Scheitern ist oft gar nicht mehr so furchtbar, wenn es dann wirklich passiert. Wenn der Punkt erreicht, die Linie überschritten, das Fass endlich zum Überlaufen gebracht wird. Wenn es knackt und du weißt, das ist der Moment, auf den du all diese quälenden Stunden gewartet hast. In der Sekunde, in der das Kartenhaus über deinem Kopf zusammen schlägt und die Balken über dir brechen, kann man eigentlich nur erlöst seufzen und die Augen öffnen. Ohne Geräusch und manchmal auch in Zeitlupenoptik dabei zusehen, wie alles in und durch die Luft fliegt.
Dann ist die Zeit der Verkrampfung vorbei, das elende Warten auf die ersten Anzeichen einer Talfahrt, der verzweifelte Versuch, das aufzuhalten, was längst nicht mehr aufzuhalten ist, die knirschenden Zähne nachts, das bange Gefühl beim Verlassen des Hauses, der unsichere Blick in den Himmel mit der Ungewissheit, ob es an diesem Tag passiert.
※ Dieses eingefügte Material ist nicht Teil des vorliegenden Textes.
/-! ### Pilots -/

theorem Device.pilGo_closed {d : Device} {p : Nat} {st : Nat} (hPd : P d) : P (Device.pilGo d p st) := by
  unfold Device.pilGo
  (try dsimp only)
  repeat' (first | with_reducible assumption | with_reducible exact fun _ hx => hx | with_reducible apply hP.putB | with_reducible apply hP.put | (with_reducible apply hP.lit <;> first | with_reducible assumption | exact id | exact fun _ => rfl | with_reducible exact fun _ hx => hx | with_reducible apply hP.putB | with_reducible apply hP.put | split) | split | intro _ | dsimp only)

theorem Device.modPil_closed {d : Device} {p : Nat} {f : PilSt → PilSt} (hPd : P d) : P (Device.modPil d p f) := by
  unfold Device.modPil
  (try dsimp only)
  repeat' (first | with_reducible assumption | with_reducible exact fun _ hx => hx | (with_reducible apply hP.lit <;> first | with_reducible assumption | exact id | exact fun _ => rfl | with_reducible exact fun _ hx => hx | split) | split | intro _ | dsimp only)

theorem Device.serve_closed {d : Device} {q : Nat} {n : Nat} (hPd : P d) : P (Device.serve d q n) := by
  unfold Device.serve
  (try dsimp only)
  repeat' (first | with_reducible assumption | with_reducible exact fun _ hx => hx | with_reducible apply hP.count | with_reducible apply hP.put | with_reducible apply Device.modPil_closed hP | with_reducible apply Device.pilGo_closed hP | with_reducible apply Device.modSes_closed hP | (with_reducible apply hP.lit <;> first | with_reducible assumption | exact id | exact fun _ => rfl | with_reducible exact fun _ hx => hx | with_reducible apply hP.count | with_reducible apply hP.put | with_reducible apply Device.modPil_closed hP | with_reducible apply Device.pilGo_closed hP | with_reducible apply Device.modSes_closed hP | split) | split | intro _ | dsimp only)

theorem Device.takeOver_closed {d : Device} {q : Nat} {n : Nat} {planned : Bool} (hPd : P d) : P (Device.takeOver d q n planned) := by
  unfold Device.takeOver
  (try dsimp only)
  repeat' (first | with_reducible assumption | with_reducible exact fun _ hx => hx | with_reducible apply Device.pilGo_closed hP | with_reducible apply Device.modSes_closed hP | with_reducible apply Device.modPil_closed hP | (with_reducible apply hP.lit <;> first | with_reducible assumption | exact id | exact fun _ => rfl | with_reducible exact fun _ hx => hx | with_reducible apply Device.pilGo_closed hP | with_reducible apply Device.modSes_closed hP | with_reducible apply Device.modPil_closed hP | split) | split | intro _ | dsimp only)

theorem Device.cutSession_closed {d : Device} {n : Nat} {q : Nat} (hPd : P d) : P (Device.cutSession d n q) := by
  unfold Device.cutSession
  (try dsimp only)
  repeat' (first | with_reducible assumption | with_reducible exact fun _ hx => hx | with_reducible apply Device.modSes_closed hP | with_reducible apply Device.sesGo_closed hP | (with_reducible apply hP.lit <;> first | with_reducible assumption | exact id | exact fun _ => rfl | with_reducible exact fun _ hx => hx | with_reducible apply Device.modSes_closed hP | with_reducible apply Device.sesGo_closed hP | split) | split | intro _ | dsimp only)

theorem Device.noSpare_closed {d : Device} {n : Nat} (hPd : P d) : P (Device.noSpare d n) := by
  unfold Device.noSpare
  (try dsimp only)
  repeat' (first | with_reducible assumption | with_reducible exact fun _ hx => hx | with_reducible apply Device.modSes_closed hP | with_reducible apply Device.poolEmpty_closed hP | with_reducible apply Device.accessCut_closed hP | with_reducible apply hP.put | with_reducible apply Device.sesStop_closed hP | with_reducible apply hP.mirror | (with_reducible apply hP.lit <;> first | with_reducible assumption | exact id | exact fun _ => rfl | with_reducible exact fun _ hx => hx | with_reducible apply Device.modSes_closed hP | with_reducible apply Device.poolEmpty_closed hP | with_reducible apply Device.accessCut_closed hP | with_reducible apply hP.put | with_reducible apply Device.sesStop_closed hP | with_reducible apply hP.mirror | split) | split | intro _ | dsimp only)
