theorem Device.trigIn_closed {d : Device} {k : Nat} {high : Bool} (hPd : P d) : P (Device.trigIn d k high) := by
  unfold Device.trigIn
  (try dsimp only)
  repeat' (first | with_reducible assumption | with_reducible exact fun _ hx => hx | with_reducible apply Device.triggerEdge_closed hP | with_reducible apply hP.putB | with_reducible apply Closed.when | with_reducible apply Device.trigInForward_closed hP | with_reducible apply Device.trigOutFrom_closed hP | with_reducible apply Device.hkTriggerFrom_closed hP | (with_reducible apply hP.lit <;> first | with_reducible assumption | exact id | exact fun _ => rfl | with_reducible exact fun _ hx => hx | with_reducible apply Device.triggerEdge_closed hP | with_reducible apply hP.putB | with_reducible apply Closed.when | with_reducible apply Device.trigInForward_closed hP | with_reducible apply Device.trigOutFrom_closed hP | with_reducible apply Device.hkTriggerFrom_closed hP | split) | split | intro _ | dsimp only)

theorem Device.jtag_closed {d : Device} {g : JtagGroup} (hPd : P d) : P (Device.jtag d g) := by
  unfold Device.jtag
  (try dsimp only)
  repeat' (first | with_reducible assumption | with_reducible exact fun _ hx => hx | with_reducible apply Device.interlock_closed hP | with_reducible apply tamperEvent_closed hP | (with_reducible apply hP.lit <;> first | with_reducible assumption | exact id | exact fun _ => rfl | with_reducible exact fun _ hx => hx | with_reducible apply Device.interlock_closed hP | with_reducible apply tamperEvent_closed hP | split) | split | intro _ | dsimp only)

theorem Device.imgDataAccess_closed {d : Device} {w : Option RegWrite} (hPd : P d) : P (Device.imgDataAccess d w) := by
  unfold Device.imgDataAccess
  (try dsimp only)
  repeat' (first | with_reducible assumption | with_reducible exact fun _ hx => hx | with_reducible apply Device.hostSend_closed hP | with_reducible apply Device.hostRead_closed hP | (with_reducible apply hP.lit <;> first | with_reducible assumption | exact id | exact fun _ => rfl | with_reducible exact fun _ hx => hx | with_reducible apply Device.hostSend_closed hP | with_reducible apply Device.hostRead_closed hP | split) | split | intro _ | dsimp only)

theorem Device.releaseTo_closed {d : Device} {x : ReleaseTo} (hPd : P d) : P (Device.releaseTo d x) := by
  unfold Device.releaseTo
  (try dsimp only)
  repeat' (first | with_reducible assumption | with_reducible exact fun _ hx => hx | with_reducible apply Device.islandRelease_closed hP | with_reducible apply Device.blockRelease_closed hP | (with_reducible apply hP.lit <;> first | with_reducible assumption | exact id | exact fun _ => rfl | with_reducible exact fun _ hx => hx | with_reducible apply Device.islandRelease_closed hP | with_reducible apply Device.blockRelease_closed hP | split) | split | intro _ | dsimp only)

end Sys2Proof.Machine
end

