-- ==== Sys2Proof/Laws/Preserve.lean ====
section
/-!
SUPPORT. Each command keeps every closed property of the device; two such properties are the canonical form of the stores and that no remote access waits.
-/
set_option linter.unusedTactic false
set_option linter.unreachableTactic false
set_option linter.unusedVariables false
namespace Sys2Proof.Machine

theorem canonical_closed : Closed Device.Canonical where
  wr d a v h := ⟨storePut_wf h.regs a v, h.mirror, h.sram, h.opt⟩
  clearRegs d p h := ⟨storeClear_wf p h.regs, h.mirror, h.sram, h.opt⟩
  mirror d a v h := ⟨h.regs, storePut_wf h.mirror a v, h.sram, h.opt⟩
  mirrorAll d h := ⟨h.regs, h.regs, h.sram, h.opt⟩
  sramBytes d a bs h := ⟨h.regs, h.mirror, writeBytes_wf h.sram a bs, h.opt⟩
  sramWord d a v be h := ⟨h.regs, h.mirror, writeWordBe_wf h.sram a v be, h.opt⟩
  sramClear d p h := ⟨h.regs, h.mirror, storeClear_wf p h.sram, h.opt⟩
  optBytes d a bs h := ⟨h.regs, h.mirror, h.sram, writeBytes_wf h.opt a bs⟩
  sramFrom d e h k := ⟨h.regs, h.mirror, k.sram, h.opt⟩
  mirrorNone d h := ⟨h.regs, rfl, h.sram, h.opt⟩
  sramNone d h := ⟨h.regs, h.mirror, rfl, h.opt⟩
  other d e h hr hm hs ho _ _ := ⟨hr ▸ h.regs, hm ▸ h.mirror, hs ▸ h.sram, ho ▸ h.opt⟩
  either := .inr (fun d e h k => ⟨k.1 ▸ h.regs, k.2.1 ▸ h.mirror, k.2.2.1 ▸ h.sram, k.2.2.2 ▸ h.opt⟩)

theorem noRemote_closed : Closed Device.NoRemote where
  wr d a v h := h
  clearRegs d p h := h
  mirror d a v h := h
  mirrorAll d h := h
  sramBytes d a bs h := h
  sramWord d a v be h := h
  sramClear d p h := h
  optBytes d a bs h := h
  sramFrom d e h k := h
  mirrorNone d h := h
  sramNone d h := h
  other d e h _ _ _ _ hk hp := ⟨hk h.1, hp h.2⟩
  either := .inl (fun _ h => h)

variable {P : Device → Prop} (hP : Closed P)
include hP

/-- A command keeps what its effect and the settling after it keep. -/
theorem act_keeps {f : Device → Device} (hf : ∀ d, P d → P (f d)) {s t : State} (h : act f s = .next t) (hs : P s.dev) : P t.dev := by
  have ht : t.dev = (f s.dev).settle := by
    rw [act_next] at h
    injection h with h
    rw [← h]
  rw [ht]
  exact Device.settle_closed hP (hf _ hs)
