-- ==== Sys2Proof/Laws/Records.lean ====
section
/-!
SUPPORT. What an update leaves of the record of a session, a stream, a carrier, a path, a pilot, a timer, a cascade port and an island.
-/
namespace Sys2Proof.Machine
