-- ==== Sys2Proof/Tests/Slice0.lean ====
section
/-!
SUPPORT. Tests: ill-formed commands are refused, known answers, and for every statement with hypotheses a state and operands that meet the hypotheses of each of its clauses.
-/
namespace Sys2Proof.Tests
open Sys2Proof Sys2Proof.Machine
set_option Elab.async false

/-! ### Devices and operands the tests use -/
/-- A device that has started up: every island runs, and an operator session of level 2 is open. -/
def up : Device :=
  (({ isl := Vector.replicate 5 { held := false }, rst := { full := false, step := .done, rstoutHigh := true, sLockedOnce := true } } : Device).wr
    clkGood 0x1F).put fSecStatLevel 2
/-- A state with that device, and a command that waits. -/
def st (d : Device) : State := { dev := d, pending := [.sspmGo] }
/-- SESSION_n in state `k` on carrier 0, which is ON, served by pilot n, and with the turn of its group. -/
def air (n k : Nat) : Device :=
  (((((up.put (fPcEn (0x80 + n)) 1).put (fPsState (0x80 + n)) k).put (fCarStatState 0) 6).put (fPsState (0x20 + n)) 5).modStream n
    (fun t => { t with assigned := true, admitted := true })).setTurn n true
/-- A register write of a whole word. -/
def full (v : Word) : RegWrite := { value := v, be := 0xF#4 }
/-- A descriptor with these bytes. -/
def desc (bs : List Byte) : Desc := { bytes := bs ++ List.replicate (32 - bs.length) 0, index := 0, taken := 0, started := true }
/-- Bits with the CRC-16 of the air protocol after them. -/
def crcd (bits : List Bool) : List Bool := bits ++ natBits 16 (crc16 bits)
/-- A reply of these bits that kept the coding rules. -/
def reply (bits : List Bool) : Reply := { bits := bits, coded := true, powerA := 1000, powerB := 500, tpri := 3125000, samples := [] }
/-- The EPC reply of a tag: PC 0x3000 and 96 bits. -/
def epcBits : List Bool := crcd (natBits 16 0x3000 ++ bytesBits ((List.range 12).map (fun k => BitVec.ofNat 8 (0x30 + k))))
/-- SESSION_n of `d` with these bytes at CHEAD of its command ring. -/
def ringed (d : Device) (n : Nat) (bs : List Byte) : Device :=
  ({ d with sram := writeBytes zeroByte d.sram (d.cSlotAddr n (d.index (ringChead n))) bs } : Device).wr (ringCtail n) 1
/-- The descriptor `ringed` puts there. -/
def head (bs : List Byte) : Desc := { bytes := bs ++ List.replicate (32 - bs.length) 0, index := 0, taken := 0 }
/-- A profile that admits channel 865.7 MHz. -/
def profile : Profile :=
  { base := 1, eirp := 3600, gain := 600, pathLimit := 1200, flags := 0, maxCarriers := 4, dwellMax := 0, occWindow := 0, occLimit := 0, lbtTime := 0,
    lbtThr := 0, lbtRetry := 0, stream := none, mask := [], channels := [{ hz := 865700000, limit := 3600 }] }
/-- Device `d` with that profile. -/
def ruled (d : Device) : Device := { d with profile := some profile }
/-- A valid weight-table entry for transmission and reception, pointing to boresight. -/
def entryBytes : List Byte := [0x83, 1] ++ List.replicate 14 0 ++ (List.range 64).flatMap (fun k => leBytes 4 (if k < 4 then 2048 else 0))
/-- Device `d` with that entry at index 0 of the weight table. -/
def tabled (d : Device) : Device := d.putEntryWt 0 entryBytes
/-- A sighting of a tag by SESSION_15. -/
def sight : Sighting :=
  { session := 15, setB := false, pc := 0x3000, xpc1 := 0, xpc2 := 0, epc := List.replicate 12 0x5A, rssi := 0, rssiA := 0, rssiB := 0x8000, dir := none,
    restarted := false, tide := 99, cookie := 7, carrier := 0, freqKhz := 865700 }
/-- A manifest entry of that tag, with these FLAGS. -/
def manBytes (flags : Byte) : List Byte := [flags, 12] ++ List.replicate 30 0 ++ List.replicate 12 0x5A ++ List.replicate 20 0
/-- Device `d` with that entry at position `i`. -/
def manned (d : Device) (i : Nat) (flags : Byte) : Device := d.putEntry i (manBytes flags)
/-- Carrier `c` in state `k` on 865.7 MHz with SESSION_15 in state 4 assigned to it, under the profile, with SYNTH_S locked and calibrated. -/
def onCar (c k : Nat) : Device :=
  ruled ((((((((air 15 4).put (fCarStatState 0) 0).put (fSesRxcfgCarrier 15) c).put (fCarStatState c) k).put (fCarCtrlEn c) 1).wr (carFreq c) 57).put
    fSynStatSLock 1).put fSynStatSCal 1 |>.modCar c (fun t => { t with hz := 865700000 }))
/-- Device `d` under a profile with FLAGS `k` and 100 ms of dwell and occupancy. -/
def flagged (d : Device) (k : Nat) : Device :=
  { d with profile := some { profile with flags := k, dwellMax := 100, occWindow := 10, occLimit := 100, mask := [{ offset := 200, limit := 50, rbw := 0 }] } }
/-- Device `d` in role `r` of the cascade (1 harbourmaster, 2 relay, 3 leaf), its port `k` in state `x` and expecting frame 9. -/
def ported (d : Device) (r k x : Nat) : Device :=
  ((d.put fKlStatRole r).put (fKlPstatState k) x).modPort k (fun t => { t with rxSeq := some 9 })
/-- The header of frame 9 on port `k`. -/
def khead (k : Fin 5) : KlHead := { port := k, seq := 9, len := 10, src := 7, ack := 3, creditClass := 1, credits := 5 }
/-- A TRAIN frame of role `r` and port `k`. -/
def ktrain (r : Fin 4) (k : Fin 5) : KlTrain := { role := r, port := k, link := 1, calFmt := 1, msgFmt := 3, number := 7, identity := 77 }
/-- A frame on its way. -/
def kframe (seq : Nat) : KlFrame := { body := .version 3, cls := 1, seq := seq }
/-- Device `d` with a message of one slot at MHEAD of message ring `n`. -/
def msged (d : Device) (n : Nat) : Device :=
  ({ d with sram := writeBytes zeroByte d.sram (d.mSlotAddr n (d.index (ringMhead n))) ([7, 1, 2, 0] ++ List.replicate 60 9) } : Device).wr (ringMtail n) 1
/-- Device `d` with its packet link UP on lanes 0 … 3, lane 4 its standby, and credits for sending. -/
def linked (d : Device) (cred : Nat) : Device :=
  ((Device.forAll (α := Nat) (((d.put (fPsState 0x1B) 2).wr plMap 0x688).put (fPlLstatState 4) 5) (List.range 4)
    (fun d l => ((d.put (fPlLstatState l) 4).put (fPlLstatPos l) l).put (fTxCred l) cred))).put fPlCapCap 100000 |>.put fPlCtrlAdmitPct 80
/-- A packet of SEQ `s` that waits for its ACK. -/
def packet (s : Nat) : PlPacket := { type := 4, vc := 2, payload := List.replicate 64 1, seq := s }
/-- Device `d` with the reset controller's state changed. -/
def reset (d : Device) (f : ResetSt → ResetSt) : Device := { d with rst := f d.rst }
/-- A device whose release sequence stands at `k` after a reset, all islands held. -/
def booting (k : BootStep) (full : Bool) : Device := { up with isl := Vector.replicate 5 { pending := true }, rst := { full := full, step := k } }
/-- Device `d` in sleep phase `k`. -/
def asleep (d : Device) (k : SleepPhase) : Device := { d with pwr := { phase := k } }
/-- A boot image of 8 bytes, and the hash of the key its signature verifies under; the signature is such that both factors of the check are 1. -/
def bootImage : List Byte := beBytes 200 0x574E4F47010100000800000001000000010000000300000066840DDA154E8A113C31DD0AD32F7F3A366A80E8136979D8F5A101D3D29D6F720000000092156601010203040506070851B12658A79F1510533F36101A61C7053DDEADBE39D66FCD8C1C4FB1FE9349FC37774D3E00EBBE2A0B0B36B4C8E97C3D1694077780B6F0B3BA3F55CAE4B46D6BE25FFD3603A3A34B4687E9A42B4A5CCB0DF53589D0BF1301E976C81A8D1CF052E25FFD3603A3A34B4687E9A42B4A5CCB0DF53589D0BF1301E976C81A8D1CF052
@[inherit_doc bootImage] def bootKeyHash : List Byte := beBytes 32 0x237AE21E77D9F491964A6E803917D71158F91509C686925805907ADDCDFF9E8F
/-- An option image of one record, and the hash of its key, in the same way. -/
def optionImage : List Byte := beBytes 264 0x574E4F4701020000480000000300000001000000030000007D73C897FAD227D7F8A97F6F24D77960BB4FE66FFCF5841911D0C2658524A0BE000000002C853A8C0010000000000000000102030405060708090A0B0C0D0E0F101112131415161718191A1B1C1D1E1F202122232425262728292A2B2C2D2E2F303132333435363738393A3B3C3D3E3FFD80930834E088072CDAD535E221FDFC9916B02E65AEC12C85158A483FB0635E9816E416973D795B88AE6D4070E9B9EC55416A82F552AE9206EF3F23E692EAD9310CC0A9E5A8C0518BFE788EE4927CE23F8111457610ACE3872ED2AE95B7F8CD310CC0A9E5A8C0518BFE788EE4927CE23F8111457610ACE3872ED2AE95B7F8CD
@[inherit_doc optionImage] def optionKeyHash : List Byte := beBytes 32 0xF215DB3A66009FC698CFAD068429E2BB93735BFD410C95AA9597A0A2FDFBF2E7
theorem pair_of {α β : Type} (p : α × β) (a : α) (h : p.1 = a) : p = (a, p.2) := Prod.ext h rfl
theorem pair_eta {α β : Type} (p : α × β) : p = (p.1, p.2) := rfl

/-! ### Commands that are not well formed -/

theorem test_wellFormed_refuses_short_levels : wellFormed (.noiseMeasureEnd 0 0 0 [1]) = false := by decide +kernel
theorem test_wellFormed_refuses_short_covariance : wellFormed (.directionEstimate [1] 2) = false := by decide +kernel
theorem test_wellFormed_refuses_samples_off_grid : wellFormed (.snapshotCaptureEnd 0 (List.replicate 63 0)) = false := by decide +kernel
theorem test_wellFormed_refuses_short_record : wellFormed (.censusRec (khead 2) (List.replicate 31 0)) = false := by decide +kernel
theorem test_wellFormed_refuses_long_event : wellFormed (.eventFrame (khead 2) (List.replicate 65 0)) = false := by decide +kernel
theorem test_wellFormed_refuses_split_message : wellFormed (.messageFrame (khead 2) 9 0 1 (List.replicate 63 0)) = false := by decide +kernel
theorem test_wellFormed_refuses_no_message : wellFormed (.messageFrame (khead 2) 9 0 0 (List.replicate 64 0)) = false := by decide +kernel
theorem test_wellFormed_refuses_no_entries : wellFormed (.regReq 0 0 0 []) = false := by decide +kernel
theorem test_wellFormed_refuses_long_slot : wellFormed (.bootImageDone (List.replicate 65537 0) [] .absent) = false := by decide +kernel
theorem test_wellFormed_refuses_short_path_samples : wellFormed (.streamPacket (.path []) 0 true) = false := by decide +kernel
theorem test_wellFormed_refuses_no_beam_values : wellFormed (.streamPacket (.beam []) 0 true) = false := by decide +kernel
theorem test_wellFormed_refuses_snap_off_grid : wellFormed (.streamPacket (.snap 0 [1] true) 0 true) = false := by decide +kernel
theorem test_wellFormed_refuses_no_codes : wellFormed (.hkEntryDone []) = false := by decide +kernel
theorem test_wellFormed_refuses_long_read : wellFormed (.sspmTransferEnd (List.replicate 513 0) .absent) = false := by decide +kernel
theorem test_wellFormed_accepts : wellFormed (.censusRec (khead 2) (List.replicate 32 0)) = true ∧ wellFormed (.hkEntryDone [5]) = true
    ∧ wellFormed (.messageFrame (khead 2) 9 0 1 (List.replicate 64 0)) = true := by decide +kernel

/-! ### Known answers -/

/-- The example of R5: PAGE_STAT of PATH_17 is at 0x0005_100C. -/
theorem test_page_stat_of_path_17 : 4 * pageStat (0x40 + 17) = 0x0005100C := by decide
/-- The check value of CRC-32 (IEEE 802.3) for "123456789". -/
theorem test_crc32_check : crc32 [0x31, 0x32, 0x33, 0x34, 0x35, 0x36, 0x37, 0x38, 0x39] = 0xCBF43926 := by decide +kernel
/-- The check value of the CRC-16 of the air protocol (preset 0xFFFF, complemented) for "123456789". -/
theorem test_crc16_check : crc16 (bytesBits [0x31, 0x32, 0x33, 0x34, 0x35, 0x36, 0x37, 0x38, 0x39]) = 0xD64E := by decide +kernel
/-- SHA-256 of "abc" (FIPS 180-4). -/
theorem test_sha256_abc : sha256 [0x61, 0x62, 0x63] = beBytes 32 0xBA7816BF8F01CFEA414140DE5DAE2223B00361A396177A9CB410FF61F20015AD := by decide +kernel
/-- A second after 23:59:59 on a Saturday is 00:00:00 on day 0 of the week, and the date moves (R433). -/
theorem test_next_time : nextTime 0x06235959 = (0, true) := by decide +kernel

/-! ### Hypotheses that are met -/

theorem test_HostWriteTakesEffect_meets :
    (∃ (s : State) (c : Instr) (a : Nat) (v : Word) (be : BitVec 4) (finds : KlGroupFinds), hostRow s.dev c = some (a, v, be, finds) ∧ s.dev.applies a v be = true) :=
  ⟨st up, .irqEnWrite 0x05 (full 0xF), irqEn 0x05, 0xF, 0xF#4, noFinds, by decide +kernel⟩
Dann ist der Schrecken vorbei, der einen durchfährt, wenn das Telefon klingelt, das Gefühl im Bauch beim Öffnen der Mailbox, das stumme Ausweichen des Blickes vor einem Spiegel.
Manchmal muss man sich richtig verlieren, die Teile nebeneinander ausbreiten und von oben anschauen, alles auseinander schrauben, weil man nur so die Chance hat, den Fehler zu finden. Die Arme dorthin, das Gewissen darüber, den Mut und die Angst nebeneinander in die Ecke, die sollen sich mal kennenlernen, vielleicht das Bauchgefühl mal an die Decke hängen dort, wo früher die Lampe war, und das Schlüsselbein, wohin mit dem Schlüsselbein, neben die Lilien vielleicht, wo auch schon die Hände liegen. Damit das Rauschen vorüber geht und das ständige Aufwachen in der Nacht. Damit einem die Worte wieder einfallen und nicht nur als Silben an den falschen Stellen herumstehen und stören. Es knackt, wenn man die Verbindungen löst, manch einer schreit auf, der andere krampft die Zehen in die Auslegware, um sein Gesicht nicht zu verlieren, dabei sollte auch dies auseinander geschraubt und mal ordentlich durchgepustet werden, damit es wieder passt.
Und weil es auch wie das Gefühl ist, wenn man nach einem anstrengenden Film im Kino die Bauchmuskeln wieder locker lässt, sich aus dem Sitz und aus seiner Passform erhebt, den süßsalzigen Geschmack wie gegoren noch im Hals hat und dann raus an die frische Luft tritt. Die Welt ist nicht stehengeblieben, aber plötzlich fühlt sich jeder Schritt wieder an, als habe er eine Bedeutung. Am nächsten Morgen ist dann alles wie immer. Endgültig scheitern ist wie die Erleichterung am Morgen, vom schlechten Film am Abend nicht geträumt zu haben. Eine Überwindung, das G am Ende des Wortes, weil man sie schon hinter sich hat, die Sache in dem Moment, wo man sagt, man sei gescheitert, der Vergangenheit angehört.